▶ [WORK ORDER]: All lines in the records below that hold "this" are to be shown.

Collected data entries
....

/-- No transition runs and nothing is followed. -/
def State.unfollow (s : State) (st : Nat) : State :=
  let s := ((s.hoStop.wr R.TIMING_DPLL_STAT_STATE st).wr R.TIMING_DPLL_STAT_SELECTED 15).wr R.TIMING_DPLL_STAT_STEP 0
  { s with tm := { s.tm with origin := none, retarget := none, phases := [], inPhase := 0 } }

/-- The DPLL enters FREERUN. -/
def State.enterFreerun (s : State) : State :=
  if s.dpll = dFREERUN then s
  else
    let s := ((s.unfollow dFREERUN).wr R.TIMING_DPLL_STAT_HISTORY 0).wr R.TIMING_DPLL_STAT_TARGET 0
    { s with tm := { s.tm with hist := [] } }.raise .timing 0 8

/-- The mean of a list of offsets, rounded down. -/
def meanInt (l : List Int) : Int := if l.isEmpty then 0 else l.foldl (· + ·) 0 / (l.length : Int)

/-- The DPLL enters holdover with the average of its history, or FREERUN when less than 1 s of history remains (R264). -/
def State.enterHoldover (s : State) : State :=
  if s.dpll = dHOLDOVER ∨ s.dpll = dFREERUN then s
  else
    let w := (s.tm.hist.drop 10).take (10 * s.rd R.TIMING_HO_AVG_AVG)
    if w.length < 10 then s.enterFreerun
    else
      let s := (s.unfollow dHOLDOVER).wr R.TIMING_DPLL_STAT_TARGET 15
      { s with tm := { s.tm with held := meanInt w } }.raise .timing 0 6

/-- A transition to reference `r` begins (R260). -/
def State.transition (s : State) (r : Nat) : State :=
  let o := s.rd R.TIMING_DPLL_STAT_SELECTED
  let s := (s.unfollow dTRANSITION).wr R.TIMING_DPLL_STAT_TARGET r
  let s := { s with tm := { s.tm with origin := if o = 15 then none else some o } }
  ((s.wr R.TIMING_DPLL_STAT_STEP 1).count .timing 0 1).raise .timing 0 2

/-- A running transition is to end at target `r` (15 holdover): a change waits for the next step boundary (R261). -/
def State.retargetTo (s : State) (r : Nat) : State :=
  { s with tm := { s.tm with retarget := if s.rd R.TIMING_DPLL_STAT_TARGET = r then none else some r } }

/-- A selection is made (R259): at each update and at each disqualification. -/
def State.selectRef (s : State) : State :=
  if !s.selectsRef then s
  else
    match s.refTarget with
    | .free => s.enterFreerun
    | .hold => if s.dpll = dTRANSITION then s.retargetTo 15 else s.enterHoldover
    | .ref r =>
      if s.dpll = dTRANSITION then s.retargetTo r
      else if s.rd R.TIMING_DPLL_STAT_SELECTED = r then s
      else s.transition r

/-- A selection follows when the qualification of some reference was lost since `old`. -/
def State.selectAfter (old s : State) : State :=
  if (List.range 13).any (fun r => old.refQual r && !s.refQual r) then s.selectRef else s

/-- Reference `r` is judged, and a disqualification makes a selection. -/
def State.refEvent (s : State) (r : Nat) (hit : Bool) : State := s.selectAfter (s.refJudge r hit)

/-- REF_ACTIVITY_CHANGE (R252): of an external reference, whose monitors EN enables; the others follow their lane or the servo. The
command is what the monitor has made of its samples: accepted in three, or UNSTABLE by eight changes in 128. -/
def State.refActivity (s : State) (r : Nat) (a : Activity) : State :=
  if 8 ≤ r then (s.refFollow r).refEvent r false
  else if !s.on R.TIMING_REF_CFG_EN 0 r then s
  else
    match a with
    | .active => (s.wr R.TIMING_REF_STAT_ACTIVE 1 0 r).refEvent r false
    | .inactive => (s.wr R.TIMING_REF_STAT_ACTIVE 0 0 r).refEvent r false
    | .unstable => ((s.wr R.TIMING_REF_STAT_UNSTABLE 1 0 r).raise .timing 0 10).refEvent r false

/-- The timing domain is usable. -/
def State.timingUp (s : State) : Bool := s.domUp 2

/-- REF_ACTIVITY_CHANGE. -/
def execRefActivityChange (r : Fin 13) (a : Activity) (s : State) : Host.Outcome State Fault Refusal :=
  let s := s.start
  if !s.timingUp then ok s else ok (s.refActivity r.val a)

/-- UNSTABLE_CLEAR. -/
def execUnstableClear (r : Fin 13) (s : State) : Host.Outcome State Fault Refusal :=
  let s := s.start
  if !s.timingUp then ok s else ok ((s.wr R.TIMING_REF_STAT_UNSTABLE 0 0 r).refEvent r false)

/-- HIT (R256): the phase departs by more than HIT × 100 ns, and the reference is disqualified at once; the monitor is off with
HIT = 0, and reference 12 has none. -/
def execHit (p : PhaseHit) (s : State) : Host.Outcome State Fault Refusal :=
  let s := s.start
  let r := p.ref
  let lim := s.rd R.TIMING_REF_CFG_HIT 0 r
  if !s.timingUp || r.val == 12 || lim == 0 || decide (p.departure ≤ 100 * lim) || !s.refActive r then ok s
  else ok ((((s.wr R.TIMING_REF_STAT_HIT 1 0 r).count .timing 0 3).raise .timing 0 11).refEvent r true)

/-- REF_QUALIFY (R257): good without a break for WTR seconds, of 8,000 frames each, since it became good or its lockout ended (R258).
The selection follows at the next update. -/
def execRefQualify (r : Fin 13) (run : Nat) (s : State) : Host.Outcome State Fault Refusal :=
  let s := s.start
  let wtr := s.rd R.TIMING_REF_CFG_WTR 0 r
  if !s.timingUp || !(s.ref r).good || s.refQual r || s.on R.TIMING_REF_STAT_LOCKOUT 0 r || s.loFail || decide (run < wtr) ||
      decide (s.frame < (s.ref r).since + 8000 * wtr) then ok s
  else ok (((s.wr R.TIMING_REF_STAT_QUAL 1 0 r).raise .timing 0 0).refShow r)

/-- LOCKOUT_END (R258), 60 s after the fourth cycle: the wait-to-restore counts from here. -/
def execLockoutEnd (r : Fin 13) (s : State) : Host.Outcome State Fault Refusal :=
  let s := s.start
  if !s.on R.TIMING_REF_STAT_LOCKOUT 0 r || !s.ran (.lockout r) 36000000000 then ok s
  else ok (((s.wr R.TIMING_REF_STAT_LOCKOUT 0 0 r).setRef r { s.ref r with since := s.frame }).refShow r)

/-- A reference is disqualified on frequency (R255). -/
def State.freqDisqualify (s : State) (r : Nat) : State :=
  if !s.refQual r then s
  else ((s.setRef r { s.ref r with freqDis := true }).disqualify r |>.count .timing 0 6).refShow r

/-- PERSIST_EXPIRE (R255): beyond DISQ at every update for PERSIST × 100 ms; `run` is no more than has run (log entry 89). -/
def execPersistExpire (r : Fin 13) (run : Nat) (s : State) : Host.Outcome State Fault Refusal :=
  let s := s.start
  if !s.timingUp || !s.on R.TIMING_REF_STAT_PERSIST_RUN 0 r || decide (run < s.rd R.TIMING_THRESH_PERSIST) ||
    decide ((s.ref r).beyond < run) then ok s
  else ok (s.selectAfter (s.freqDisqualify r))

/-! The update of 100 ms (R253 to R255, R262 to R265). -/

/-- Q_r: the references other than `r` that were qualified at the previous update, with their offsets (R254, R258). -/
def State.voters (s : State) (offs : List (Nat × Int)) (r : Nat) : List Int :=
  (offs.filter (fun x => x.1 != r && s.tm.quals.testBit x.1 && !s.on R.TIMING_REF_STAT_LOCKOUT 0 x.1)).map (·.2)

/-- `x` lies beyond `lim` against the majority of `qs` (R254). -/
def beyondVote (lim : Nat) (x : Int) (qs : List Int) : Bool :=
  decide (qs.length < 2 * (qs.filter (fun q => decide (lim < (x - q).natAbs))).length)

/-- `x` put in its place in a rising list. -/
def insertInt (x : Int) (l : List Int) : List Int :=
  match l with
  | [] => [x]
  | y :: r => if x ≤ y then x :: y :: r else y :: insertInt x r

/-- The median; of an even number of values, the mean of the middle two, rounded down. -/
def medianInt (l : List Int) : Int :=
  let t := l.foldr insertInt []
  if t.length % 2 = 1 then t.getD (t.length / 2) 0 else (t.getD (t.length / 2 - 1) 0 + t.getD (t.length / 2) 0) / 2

....

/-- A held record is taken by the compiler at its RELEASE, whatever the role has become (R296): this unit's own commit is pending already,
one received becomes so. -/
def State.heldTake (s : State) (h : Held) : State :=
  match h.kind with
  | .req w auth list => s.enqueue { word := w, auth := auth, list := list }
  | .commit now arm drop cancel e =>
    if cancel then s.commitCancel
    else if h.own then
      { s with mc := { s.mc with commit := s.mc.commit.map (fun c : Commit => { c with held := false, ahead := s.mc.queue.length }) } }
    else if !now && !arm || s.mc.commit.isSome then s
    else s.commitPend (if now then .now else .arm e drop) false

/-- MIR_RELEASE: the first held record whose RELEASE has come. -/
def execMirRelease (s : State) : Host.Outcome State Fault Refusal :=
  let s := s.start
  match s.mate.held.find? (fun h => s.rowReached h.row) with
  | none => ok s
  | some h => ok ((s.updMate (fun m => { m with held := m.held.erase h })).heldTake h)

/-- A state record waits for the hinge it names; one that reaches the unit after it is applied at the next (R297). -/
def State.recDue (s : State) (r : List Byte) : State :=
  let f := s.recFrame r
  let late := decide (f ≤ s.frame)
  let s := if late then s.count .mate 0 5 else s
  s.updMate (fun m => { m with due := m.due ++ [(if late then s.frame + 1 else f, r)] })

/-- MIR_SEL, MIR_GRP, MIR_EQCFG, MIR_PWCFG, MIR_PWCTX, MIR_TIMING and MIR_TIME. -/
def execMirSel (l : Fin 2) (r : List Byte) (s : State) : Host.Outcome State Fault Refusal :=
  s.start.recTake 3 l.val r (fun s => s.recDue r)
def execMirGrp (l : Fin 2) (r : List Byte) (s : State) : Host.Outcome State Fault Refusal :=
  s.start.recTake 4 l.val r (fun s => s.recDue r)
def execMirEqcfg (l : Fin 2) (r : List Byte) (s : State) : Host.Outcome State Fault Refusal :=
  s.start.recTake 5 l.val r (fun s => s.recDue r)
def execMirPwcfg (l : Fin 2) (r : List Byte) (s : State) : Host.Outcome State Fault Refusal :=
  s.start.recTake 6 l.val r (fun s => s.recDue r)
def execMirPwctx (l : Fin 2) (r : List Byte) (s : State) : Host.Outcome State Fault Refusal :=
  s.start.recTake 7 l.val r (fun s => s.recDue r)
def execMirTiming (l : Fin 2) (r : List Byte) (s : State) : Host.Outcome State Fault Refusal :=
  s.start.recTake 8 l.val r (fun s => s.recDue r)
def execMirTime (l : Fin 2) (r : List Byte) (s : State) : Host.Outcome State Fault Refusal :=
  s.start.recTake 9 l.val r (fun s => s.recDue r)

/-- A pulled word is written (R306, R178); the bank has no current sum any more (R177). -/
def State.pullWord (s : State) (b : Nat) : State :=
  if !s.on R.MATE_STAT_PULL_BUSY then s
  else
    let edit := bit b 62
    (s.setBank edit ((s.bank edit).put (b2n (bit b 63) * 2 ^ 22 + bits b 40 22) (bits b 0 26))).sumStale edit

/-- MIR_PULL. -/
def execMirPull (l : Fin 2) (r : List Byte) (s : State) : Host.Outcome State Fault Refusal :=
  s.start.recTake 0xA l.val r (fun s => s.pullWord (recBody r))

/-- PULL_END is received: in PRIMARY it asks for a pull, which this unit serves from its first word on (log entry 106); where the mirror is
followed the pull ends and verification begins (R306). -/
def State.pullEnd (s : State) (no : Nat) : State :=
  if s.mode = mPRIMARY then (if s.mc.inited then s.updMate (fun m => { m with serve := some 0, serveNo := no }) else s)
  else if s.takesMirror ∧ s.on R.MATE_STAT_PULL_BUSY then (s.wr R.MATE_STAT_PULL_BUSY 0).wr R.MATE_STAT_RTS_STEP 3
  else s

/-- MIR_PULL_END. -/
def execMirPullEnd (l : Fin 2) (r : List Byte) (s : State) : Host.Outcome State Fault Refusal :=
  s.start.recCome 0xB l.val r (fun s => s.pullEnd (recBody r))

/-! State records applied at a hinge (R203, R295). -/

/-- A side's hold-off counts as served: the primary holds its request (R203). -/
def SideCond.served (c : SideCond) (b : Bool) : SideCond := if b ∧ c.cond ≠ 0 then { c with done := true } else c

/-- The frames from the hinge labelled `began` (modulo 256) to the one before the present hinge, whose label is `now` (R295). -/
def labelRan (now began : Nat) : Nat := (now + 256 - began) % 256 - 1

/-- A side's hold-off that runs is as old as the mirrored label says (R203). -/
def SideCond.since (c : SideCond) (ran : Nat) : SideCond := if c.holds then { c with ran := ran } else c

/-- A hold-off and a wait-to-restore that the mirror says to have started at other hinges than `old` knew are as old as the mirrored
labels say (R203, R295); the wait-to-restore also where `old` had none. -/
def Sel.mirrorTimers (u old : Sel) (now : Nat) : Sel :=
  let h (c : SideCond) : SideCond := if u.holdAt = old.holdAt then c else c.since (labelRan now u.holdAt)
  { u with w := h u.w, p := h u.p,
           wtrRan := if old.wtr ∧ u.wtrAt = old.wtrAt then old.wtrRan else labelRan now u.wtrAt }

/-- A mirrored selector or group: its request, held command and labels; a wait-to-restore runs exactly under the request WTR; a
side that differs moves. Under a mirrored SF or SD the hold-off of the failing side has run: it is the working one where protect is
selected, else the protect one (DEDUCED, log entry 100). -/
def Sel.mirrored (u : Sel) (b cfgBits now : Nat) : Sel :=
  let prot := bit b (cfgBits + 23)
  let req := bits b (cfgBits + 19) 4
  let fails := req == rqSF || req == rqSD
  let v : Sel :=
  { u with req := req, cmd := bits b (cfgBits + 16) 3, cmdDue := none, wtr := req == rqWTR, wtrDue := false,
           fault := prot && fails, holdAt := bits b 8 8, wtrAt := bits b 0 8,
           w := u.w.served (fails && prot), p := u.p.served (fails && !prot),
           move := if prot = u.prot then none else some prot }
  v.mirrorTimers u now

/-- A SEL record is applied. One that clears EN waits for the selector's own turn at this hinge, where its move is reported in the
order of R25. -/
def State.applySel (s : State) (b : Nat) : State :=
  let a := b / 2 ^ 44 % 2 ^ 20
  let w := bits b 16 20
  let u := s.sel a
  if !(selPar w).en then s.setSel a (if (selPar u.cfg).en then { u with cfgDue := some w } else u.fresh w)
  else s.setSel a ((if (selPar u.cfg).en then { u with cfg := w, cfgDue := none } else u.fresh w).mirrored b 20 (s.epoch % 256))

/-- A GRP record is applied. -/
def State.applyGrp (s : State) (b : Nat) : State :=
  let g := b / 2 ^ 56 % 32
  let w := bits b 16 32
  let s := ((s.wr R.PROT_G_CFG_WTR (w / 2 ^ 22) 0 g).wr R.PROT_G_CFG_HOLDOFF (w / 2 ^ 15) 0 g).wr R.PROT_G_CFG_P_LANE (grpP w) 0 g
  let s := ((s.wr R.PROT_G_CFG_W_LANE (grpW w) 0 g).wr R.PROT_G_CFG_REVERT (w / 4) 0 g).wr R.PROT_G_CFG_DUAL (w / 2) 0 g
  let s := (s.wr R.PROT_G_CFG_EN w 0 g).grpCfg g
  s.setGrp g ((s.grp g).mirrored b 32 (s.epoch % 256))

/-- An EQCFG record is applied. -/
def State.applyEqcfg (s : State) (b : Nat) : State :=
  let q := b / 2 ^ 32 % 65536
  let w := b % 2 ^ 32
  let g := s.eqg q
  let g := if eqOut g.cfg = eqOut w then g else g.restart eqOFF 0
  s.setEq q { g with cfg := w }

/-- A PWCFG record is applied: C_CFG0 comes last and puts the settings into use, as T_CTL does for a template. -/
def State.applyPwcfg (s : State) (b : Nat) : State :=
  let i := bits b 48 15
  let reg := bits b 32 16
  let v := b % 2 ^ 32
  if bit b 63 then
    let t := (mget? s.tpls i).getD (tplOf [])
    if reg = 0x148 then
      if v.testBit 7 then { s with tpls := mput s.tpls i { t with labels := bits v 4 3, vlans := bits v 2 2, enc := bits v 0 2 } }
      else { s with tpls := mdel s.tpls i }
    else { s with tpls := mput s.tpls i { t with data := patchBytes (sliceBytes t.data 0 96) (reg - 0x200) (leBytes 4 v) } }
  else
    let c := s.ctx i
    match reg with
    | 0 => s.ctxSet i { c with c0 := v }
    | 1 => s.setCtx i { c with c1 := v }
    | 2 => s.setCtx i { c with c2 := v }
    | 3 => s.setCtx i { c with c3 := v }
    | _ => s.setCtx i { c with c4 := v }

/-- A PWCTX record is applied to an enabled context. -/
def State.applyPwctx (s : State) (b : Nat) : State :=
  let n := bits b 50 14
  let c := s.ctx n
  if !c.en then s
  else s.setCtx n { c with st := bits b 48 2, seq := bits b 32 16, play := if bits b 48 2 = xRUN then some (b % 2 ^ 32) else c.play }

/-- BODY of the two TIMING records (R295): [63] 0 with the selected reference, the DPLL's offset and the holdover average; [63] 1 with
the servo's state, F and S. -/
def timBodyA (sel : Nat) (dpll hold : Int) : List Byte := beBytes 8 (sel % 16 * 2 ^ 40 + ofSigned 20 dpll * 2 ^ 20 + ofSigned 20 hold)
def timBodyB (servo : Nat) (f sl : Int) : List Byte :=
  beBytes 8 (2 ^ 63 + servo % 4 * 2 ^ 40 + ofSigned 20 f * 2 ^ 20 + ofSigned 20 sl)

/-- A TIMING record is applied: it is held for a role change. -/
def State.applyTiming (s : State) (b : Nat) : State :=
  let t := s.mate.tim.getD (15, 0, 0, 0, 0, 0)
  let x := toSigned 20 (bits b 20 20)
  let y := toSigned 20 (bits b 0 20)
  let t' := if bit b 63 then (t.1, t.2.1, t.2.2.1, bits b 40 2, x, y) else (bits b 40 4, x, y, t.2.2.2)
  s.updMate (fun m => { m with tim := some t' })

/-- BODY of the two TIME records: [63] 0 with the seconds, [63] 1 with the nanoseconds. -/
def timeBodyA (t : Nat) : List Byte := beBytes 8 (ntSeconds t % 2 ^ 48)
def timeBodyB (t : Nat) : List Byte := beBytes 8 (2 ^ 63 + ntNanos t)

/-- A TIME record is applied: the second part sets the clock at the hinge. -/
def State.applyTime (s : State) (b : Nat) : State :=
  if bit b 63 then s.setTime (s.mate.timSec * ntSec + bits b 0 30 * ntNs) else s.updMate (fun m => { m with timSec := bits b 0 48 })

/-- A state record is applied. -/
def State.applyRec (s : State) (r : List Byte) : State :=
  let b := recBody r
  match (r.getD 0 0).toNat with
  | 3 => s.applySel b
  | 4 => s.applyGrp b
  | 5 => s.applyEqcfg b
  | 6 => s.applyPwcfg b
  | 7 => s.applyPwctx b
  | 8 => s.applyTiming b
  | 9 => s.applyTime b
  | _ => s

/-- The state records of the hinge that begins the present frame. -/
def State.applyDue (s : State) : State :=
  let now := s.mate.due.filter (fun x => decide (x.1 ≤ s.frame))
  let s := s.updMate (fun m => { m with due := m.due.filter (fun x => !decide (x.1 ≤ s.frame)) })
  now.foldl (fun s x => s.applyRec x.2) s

....

▶ [TASK ANSWER]:
/-- A held record is taken by the compiler at its RELEASE, whatever the role has become (R296): this unit's own commit is pending already,
/-- PULL_END is received: in PRIMARY it asks for a pull, which this unit serves from its first word on (log entry 106); where the mirror is
/-- A SEL record is applied. One that clears EN waits for the selector's own turn at this hinge, where its move is reported in the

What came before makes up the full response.